Polyethylene resin, flame retardant and other raw materials are mixed according to the ratio (90 parts of flame retardant LDPE, 12 parts of decabromodiphenyl ether, 6 parts of nano-Sb ₂ O ₃ ), which can be processed at the corresponding processing temperature. The oxygen index of the nano-Sb ₂ O ₃ /PE flame retardant polymer was 24.1. ABS plastic in a 5% addition of Sb ₂ O ₃ nanometers, can be prepared by Sb ₂ O ₃ / oxygen index of flame retardant ABS polymer was 19.3 nanometers; nano addition of 10% Sb ₂ O ₃ Sb ₂ can be prepared The O ₃ /ABS nano flame retardant polymer has an oxygen index of 20.9. 90 parts of flame retardant ABS resin, 10 parts of decabromodiphenyl ether and 5 parts of nano Sb ₂ O _{3 are} mixed and processed at the corresponding processing temperature to obtain oxygen of Sb ₂ O ₃ /ABS nano flame retardant polymer. The index is 25.5. Cunnionl et al. used nanoscale antimony trioxide for flame retardant treatment of acrylonitrile-butadiene-styrene copolymer (ABS). There is no change in the impact strength of the obtained material, and the small-sized nanoparticles have a small refractive index, and the light propagation is hardly affected. 100 parts of PVC, 50 parts of DOP, 8 parts of chlorinated paraffin, 1.2 parts of lead stearate, 1.5 parts of barium stearate, nano-Sb ₂ O ₃ 3 parts of flame retardant and other raw materials are mixed according to the ratio, and nano Sb ₂ can be obtained. O ₃ /PVC flame retardant polymer with an oxygen index of 30. In addition, Sb ₂ O ₃ can have a good synergistic flame retarding effect with ZnO, TiO ₂ and the like.

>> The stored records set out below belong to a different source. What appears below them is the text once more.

/-- The rows of the event table that are a host's register write (R299, R300, R306, R382, R410): before boot is complete they are discarded. A QTAIL
doorbell sets QTAIL; a QHEAD write takes effect while the queue is halted, which it ends where the offset is one of the ring, or disabled; ENABLE
needs ring sizes that are powers of two from 4 KiB to 16 MiB; a command-ring tail and a ring head take an offset of the ring, and keep their value at
any other. -/
def RegisterRows : Prop :=
  ∀ (s : State) (q : Nat) (v : Word),
    let y := s.queue q
    let row := fun (i : Instr) (fns : List Nat) (off : Nat) (holds : State → State → Prop) =>
      (s.sys.stage ≠ .ready → exec i s = .next s) ∧ (s.sys.stage = .ready → ∃ t, exec i s = .next t ∧ holds (woken s fns off) t)
    let sets := fun (i : Instr) (reg : Nat) (z : Queue) => row i [0, y.fn] (0x10000 + 128 * q + reg) (fun u t => OnlyQueue u t q z)
    sets (.qtailDoorbell q v) 0x10 { y with tail := v } ∧
    (y.halt = true → v.toNat % 64 = 0 → v.toNat < y.size.toNat →
      sets (.qheadWrite q v) 0x18 { y with head := v, halt := false, cause := 0, errOff := 0, errSeq := 0 }) ∧
    (y.halt = true → v.toNat % 64 ≠ 0 ∨ y.size.toNat ≤ v.toNat → sets (.qheadWrite q v) 0x18 y) ∧
    (y.halt = false → y.enable = false → sets (.qheadWrite q v) 0x18 { y with head := v }) ∧
    (y.halt = false → y.enable = true → sets (.qheadWrite q v) 0x18 y) ∧
    (y.enable = false → ringSizeOk y.size = true → ringSizeOk y.evSize = true →
      sets (.queueEnable q) 0x30 { y with enable := true, lastLaunch := none }) ∧
    (y.enable = true ∨ ringSizeOk y.size = false ∨ ringSizeOk y.evSize = false → sets (.queueEnable q) 0x30 y) ∧
    (ringSizeOk v = true ↔ ∃ k, 12 ≤ k ∧ k ≤ 24 ∧ v.toNat = 2 ^ k) ∧
    sets (.queueDisable q) 0x30 { y with enable := false } ∧
    ∀ (fn r : Nat), (∀ f ∈ s.mm.faults, f.posted = true ∨ f.pri.isSome = true) →
      let ok := fun (x : Ring) => v.toNat % ringEntry x.r = 0 ∧ v.toNat < x.size.toNat
      let only := fun (u t : State) (fn r : Nat) (z : Ring) => t.ring fn r = z ∧ (∀ j k, (j, k) ≠ (fn, r) → t.ring j k = u.ring j k) ∧
        t = { u with sys := { u.sys with rings := t.sys.rings } }
      row (.commandRingTail v) [0] 0x20018 (fun u t =>
        (ok (s.ring 0 0) → only u t 0 0 { s.ring 0 0 with tail := v }) ∧ (¬ ok (s.ring 0 0) → only u t 0 0 (s.ring 0 0))) ∧
      (1 ≤ r → r ≤ 3 → fn = 0 ∨ r = 3 → row (.ringHeadWrite fn r v) [fn] (0x20010 + 64 * r) (fun u t =>
        (ok (s.ring fn r) → only u t fn r { s.ring fn r with head := v }) ∧ (¬ ok (s.ring fn r) → only u t fn r (s.ring fn r)))) ∧
      (¬ (1 ≤ r ∧ r ≤ 3 ∧ (fn = 0 ∨ r = 3)) → exec (.ringHeadWrite fn r v) s = .next s)

/-- A host write through BAR0 (R299, R381, R382, R410): one that is not aligned, of no function, or past the first 32 bytes before boot is complete, does
nothing. A write of QTAIL, QHEAD, ENABLE, a ring's head or tail, or the fault response does what the register's own row does. While a queue is
disabled QBASE, QSIZE with PRIO, EVBASE, EVSIZE with EVHEAD and QNEXTSEQ take the value written; enabled, PRIO and EVHEAD alone. FRVA takes the
frame address written. A write past the last register, or by a function to a register it does not see, does nothing. Beyond the waking of WAITs
nothing but the register named changes. -/
def RegisterWrites : Prop :=
  ∀ (s : State) (fn off q : Nat) (wide : Bool) (w : DWord),
    let write := Instr.registerWrite fn off wide w
    let lo : Word := w.setWidth 32
    let hi : Word := (w >>> 32).setWidth 32
    (off % (if wide then 8 else 4) ≠ 0 ∨ 64 ≤ fn ∨ (s.sys.stage ≠ .ready ∧ 0x20 ≤ off) → exec write s = .next s) ∧
    (s.sys.stage = .ready → fn < 64 →
      let u := wakeBar s fn off
      let y := s.queue q
      (q < 512 → fn = 0 ∨ y.fn = fn →
        (off = 0x10010 + 128 * q → exec write s = exec (.qtailDoorbell q lo) u) ∧
        (off = 0x10018 + 128 * q → exec write s = exec (.qheadWrite q lo) u) ∧
        (off = 0x10030 + 128 * q → exec write s = exec (if w.getLsbD 0 then .queueEnable q else .queueDisable q) u) ∧
        (wide = true →
          let sets := fun (z : Queue) => ∃ t, exec write s = .next t ∧ OnlyQueue u t q z
          (off = 0x10000 + 128 * q → sets (if y.enable then y else { y with base := w &&& ~~~0xFFF })) ∧
          (off = 0x10008 + 128 * q →
            sets { y with size := if y.enable then y.size else lo, prio := if hi.toNat % 16 = 0 then 1 else BitVec.ofNat 4 hi.toNat }) ∧
          (off = 0x10020 + 128 * q → sets (if y.enable then y else { y with evBase := w &&& ~~~0xFFF })) ∧
          (off = 0x10028 + 128 * q → sets { y with evSize := if y.enable then y.evSize else lo, evHead := hi }) ∧
          (off = 0x10048 + 128 * q → sets (if y.enable then y else { y with nextSeq := w })))) ∧
      (fn = 0 → off = 0x20018 → exec write s = exec (.commandRingTail lo) u) ∧
      (∀ r, r < 4 → fn = 0 ∨ r = 3 → off = 0x20010 + 64 * r → exec write s = exec (.ringHeadWrite fn r lo) u) ∧
      (fn = 0 → off = 0x20108 → exec write s = exec (.faultResponse (w.toNat % 4096) s.sys.frva.toNat (w.getLsbD 12)) u) ∧
      (fn = 0 → wide = true → off = 0x20100 →
        exec write s = .next { u with sys := { u.sys with frva := w &&& ~~~0xFFF } } ∧ readBar { u with sys := { u.sys with frva := w &&& ~~~0xFFF } } 0 off = w &&& ~~~0xFFF) ∧
      ((off % 8 = 0 ∨ wide = false) → 0x74008 ≤ off → exec write s = if off % 4 = 0 then .next u else .next s) ∧
      (fn ≠ 0 → off % 8 = 0 → 0x20100 ≤ off → ¬ (0x40000 ≤ off ∧ off < 0x40040) → ¬ (0x50000 ≤ off ∧ off < 0x50100) → exec write s = .next u) ∧
      (q < 512 → fn ≠ 0 → y.fn ≠ fn → off % 8 = 0 → 0x10000 + 128 * q ≤ off → off < 0x10080 + 128 * q → exec write s = .next u))

/-- The host's registers, as the three statements above say (R186, R299, R300, R306, R381, R382, R410).
Log entries 54 and 74 give the model's readings. -/
def Obligations.HostRegisters : Prop := WakesWaits ∧ RegisterRows ∧ RegisterWrites

/-- Reading a queue's packet (R300 to R307): the packet that the checks let through is accepted in the queue's order, QNEXTSEQ and QHEAD go on,
and its work stands in the log, not started; a LAUNCH makes a launch of its descriptor's kernel with its block counts; a WRAP or NOP is done
at once. A packet that a check stops halts the queue with the first cause of R305's order, at its offset, and is not accepted; one that QTAIL does
not cover yet is not checked. -/
def Packets : Prop :=
  ∀ (s : State) (q : Nat) (s1 : State) (bs : List Byte),
    let y := s1.queue q
    let seq : DWord := BitVec.ofNat 64 (field bs 8 8)
    (peekPacket s q = (s1, .ok bs) →
      let accepts := fun (i : Instr) (started done : Bool) (more : State → LogEntry → Prop) =>
        ∃ t e, exec i s = .next t ∧ e ∈ t.fe.log ∧ e.q = q ∧ e.seq = seq ∧ e.off = y.head.toNat ∧ e.started = started ∧ e.complete = done ∧
          (t.queue q).nextSeq = seq + 1 ∧
          (t.queue q).head = (if field bs 0 1 = 5 then 0 else BitVec.ofNat 32 ((y.head.toNat + 64 * field bs 1 1) % y.size.toNat)) ∧
          t.mm = s1.mm ∧ more t e
      (field bs 0 1 = 1 → ∀ k, kernelAt s1 y.tenancy (field bs 16 8) = some k →
        accepts (.launchPacket q) false false (fun t e => ∃ l, e.kind = .launch l.lid ∧ t.fe.launches = s1.fe.launches ++ [l] ∧ l.q = q ∧ l.seq = seq ∧
          l.kernel = k ∧ (l.dimx, l.dimy, l.dimz) = packetDims (some k) bs ∧ l.started = false ∧ l.done = [] ∧ l.nextBlock = 0 ∧
          l.params = (bs.drop 64).take (field bs 37 1))) ∧
      (field bs 0 1 = 2 → ∀ f, flumeAt s1 y.tenancy (field bs 16 8) = some f →
        accepts (.flumePacket q) false false (fun t e => ∃ x, e.kind = .flume x.id ∧ t.fe.items = s1.fe.items ++ [x] ∧ x.flume = f ∧ x.q = q ∧
          x.item = BitVec.ofNat 64 (field bs 24 8) ∧ x.statAddr = field bs 32 8)) ∧
      (field bs 0 1 = 3 → accepts (.waitseqPacket q) false false (fun _ e => e.kind = .waitseq (field bs 16 2) (BitVec.ofNat 64 (field bs 24 8)))) ∧
      (field bs 0 1 = 4 → accepts (.signalPacket q) false false (fun _ e => e.kind = .signal (field bs 16 8) (BitVec.ofNat 64 (field bs 24 8)))) ∧
      (field bs 0 1 = 5 → field bs 2 2 / 2 % 2 ≠ 1 → accepts (.wrapPacket q) true true (fun _ e => e.kind = .trivial)) ∧
      (field bs 0 1 = 6 → field bs 2 2 / 2 % 2 ≠ 1 → accepts (.nopPacket q) true true (fun _ e => e.kind = .trivial))) ∧
    (∀ (c ty : Nat) (sq : DWord) (s2 : State) (x : List Byte), peekPacket s q = (s1, .bad c ty sq) → postFront s1 q 0xFFFF0011 c sq = (s2, .ok x) →
      ∀ z ∈ [(1, Instr.launchPacket q), (2, .flumePacket q), (3, .waitseqPacket q), (4, .signalPacket q), (5, .wrapPacket q), (6, .nopPacket q)],
        z.1 = ty → ∃ t, exec z.2 s = .next t ∧
          OnlyQueue s2 t q { s2.queue q with halt := true, cause := BitVec.ofNat 6 c, errOff := BitVec.ofNat 24 (s2.queue q).head.toNat, errSeq := sq }) ∧
    (let y := s.queue q
     let len := 64 * field bs 1 1
     let seq : DWord := BitVec.ofNat 64 (field bs 8 8)
     let ty := field bs 0 1
     y.assigned = true → y.enable = true → y.halt = false → y.head ≠ y.tail → feRead s y (y.base.toNat + y.head.toNat) 64 = (s1, .ok bs) →
      let ends := y.head.toNat + len ≤ y.size.toNat
      let short := tailOk y = true ∧ ends ∧ (y.tail.toNat + y.size.toNat - y.head.toNat) % y.size.toNat < len
      (short → peekPacket s q = (s1, .idle)) ∧
      (¬short → ty < 1 ∨ 6 < ty → peekPacket s q = (s1, .bad 1 6 seq)) ∧
      (1 ≤ ty → ty ≤ 6 → tailOk y = false → peekPacket s q = (s1, .bad 2 ty seq)) ∧
      (1 ≤ ty → ty ≤ 6 → tailOk y = true → ¬short → len = 0 ∨ ¬ends → peekPacket s q = (s1, .bad 3 ty seq)) ∧
      (1 ≤ ty → ty ≤ 6 → tailOk y = true → ¬short → len ≠ 0 → ends → ∀ c, lineCause s1 y bs = some c → peekPacket s q = (s1, .bad c ty seq))) ∧
    let y := s.queue q
    let c := lineCause s y bs
    let fields := fieldsOk s y.tenancy bs
    (lengthOk bs = false → c = some 4) ∧
    (lengthOk bs = true → seq ≠ y.nextSeq → c = some 5) ∧
    (lengthOk bs = true → seq = y.nextSeq → fields = false → c = some 6) ∧
    (lengthOk bs = true → seq = y.nextSeq → fields = true → descriptorOk s y.tenancy bs = false → c = some 7) ∧
    (lengthOk bs = true → seq = y.nextSeq → fields = true → descriptorOk s y.tenancy bs = true → waitQueueOk s y bs = false → c = some 8)

/-- Starting and completing (R301, R304, R309, R313): an entry that may start is started, a launch whose cohort fits an empty cluster with it;
a WAITSEQ completes once what it names has, a SIGNAL with its store, and a launch once its last block has exited, with the entry of its
packet. -/
def StartsCompletions : Prop :=
  ∀ (s : State) (q : Nat) (seq : DWord) (e : LogEntry),
    let starts := fun (t : State) => ∃ x ∈ t.fe.log, x.q = e.q ∧ x.order = e.order ∧ x.seq = e.seq ∧ x.started = true
    let completes := fun (t : State) => ∃ x ∈ t.fe.log, x.q = e.q ∧ x.order = e.order ∧ x.seq = e.seq ∧ x.complete = true
    (s.entry? q seq = some e →
      (mayStart s e = true → (∀ l, e.kind ≠ .launch l) → ∃ t, exec (.packetStart q seq) s = .next t ∧ t.mm = s.mm ∧ starts t) ∧
      (∀ lid l, mayStart s e = true → e.kind = .launch lid → s.launch? lid = some l → e.handoff = false →
        cohortFits s (s.queue l.q).part l.kernel (min l.kernel.cohort l.total) = true →
        ∃ t l1, exec (.packetStart q seq) s = .next t ∧ t.mm = s.mm ∧ starts t ∧ t.launch? lid = some l1 ∧ l1.started = true ∧ l1.kernel = l.kernel ∧
          l1.nextBlock = l.nextBlock) ∧
      (mayStart s e = false → entryDone s e = true → e.complete = false → e.event = false →
        ∃ t, exec (.packetStart q seq) s = .next t ∧ t.mm = s.mm ∧ completes t) ∧
      (∀ k n, e.kind = .waitseq k n → entryDone s e = true → e.complete = false → e.event = false →
        ∃ t, exec (.waitseqMet q seq) s = .next t ∧ t.mm = s.mm ∧ completes t) ∧
      (∀ a w s1 x, e.kind = .signal a w → e.started = true → e.complete = false → e.event = false →
        feWrite s (s.queue q) a (leBytes w.toNat 8) = (s1, .ok x) → (∃ z ∈ s1.fe.log, z = e) →
        ∃ t, exec (.signalStore q seq) s = .next t ∧ t.mm = s1.mm ∧ completes t)) ∧
    ∀ lid l, s.launch? lid = some l → l.children = [] → l.started = true → launchDone l = true → entryOf s l = some e → entryDone s e = true →
      e.complete = false → e.event = false →
      ∃ t l1, exec (.launchComplete lid) s = .next t ∧ t.mm = s.mm ∧ completes t ∧ t.launch? lid = some l1 ∧ l1 = { l with complete := true }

(2) Polymer / aluminum hydroxide nanocomposites

In general, aluminum hydroxide is suitable for resins with lower processing temperatures, such as PP, PVC, polyurethane flexible foam, epoxy resin, unsaturated polyester, acrylic resin, etc., because of its low effective temperature range. In 2001, the application effect of aluminum hydroxide composite flame retardant on PVC cable material was discussed. The influence of flame retardant content on the flame retardancy and mechanical properties of the material was discussed. It was pointed out that the flame retardant property can be obtained by adding aluminum hydroxide flame retardant. The flame retardant material is V-0 grade, and its mechanical properties are basically not reduced. But so far, the use of ultra-fine aluminum hydroxide flame retardant ethylene-propylene rubber, the system's OI value can reach 38 or more, and the mechanical properties have improved. The synergistic flame retardant of nano-Sb ₂ O ₃ —Al(OH) ₃ composite flame retardant can be prepared by single component precipitation method, alkoxide hydrolysis method and coprecipitation method. Sb ₂ O ₃ and AI(OH) ₃ can complement each other: Sb ₂ O _{3 has} the advantages of less dosage and little effect on the physical and mechanical properties of the resin itself, but it produces black smoke when burned, and is more expensive; Al(OH) ₃ has the advantages of not generating corrosive gas, low smoke generation and low price, and the disadvantage is that the addition amount is large, and the mechanical properties of the product are greatly affected. However, they all have a flame retardant effect in the gas phase and the solid phase, so the two have a true synergistic effect.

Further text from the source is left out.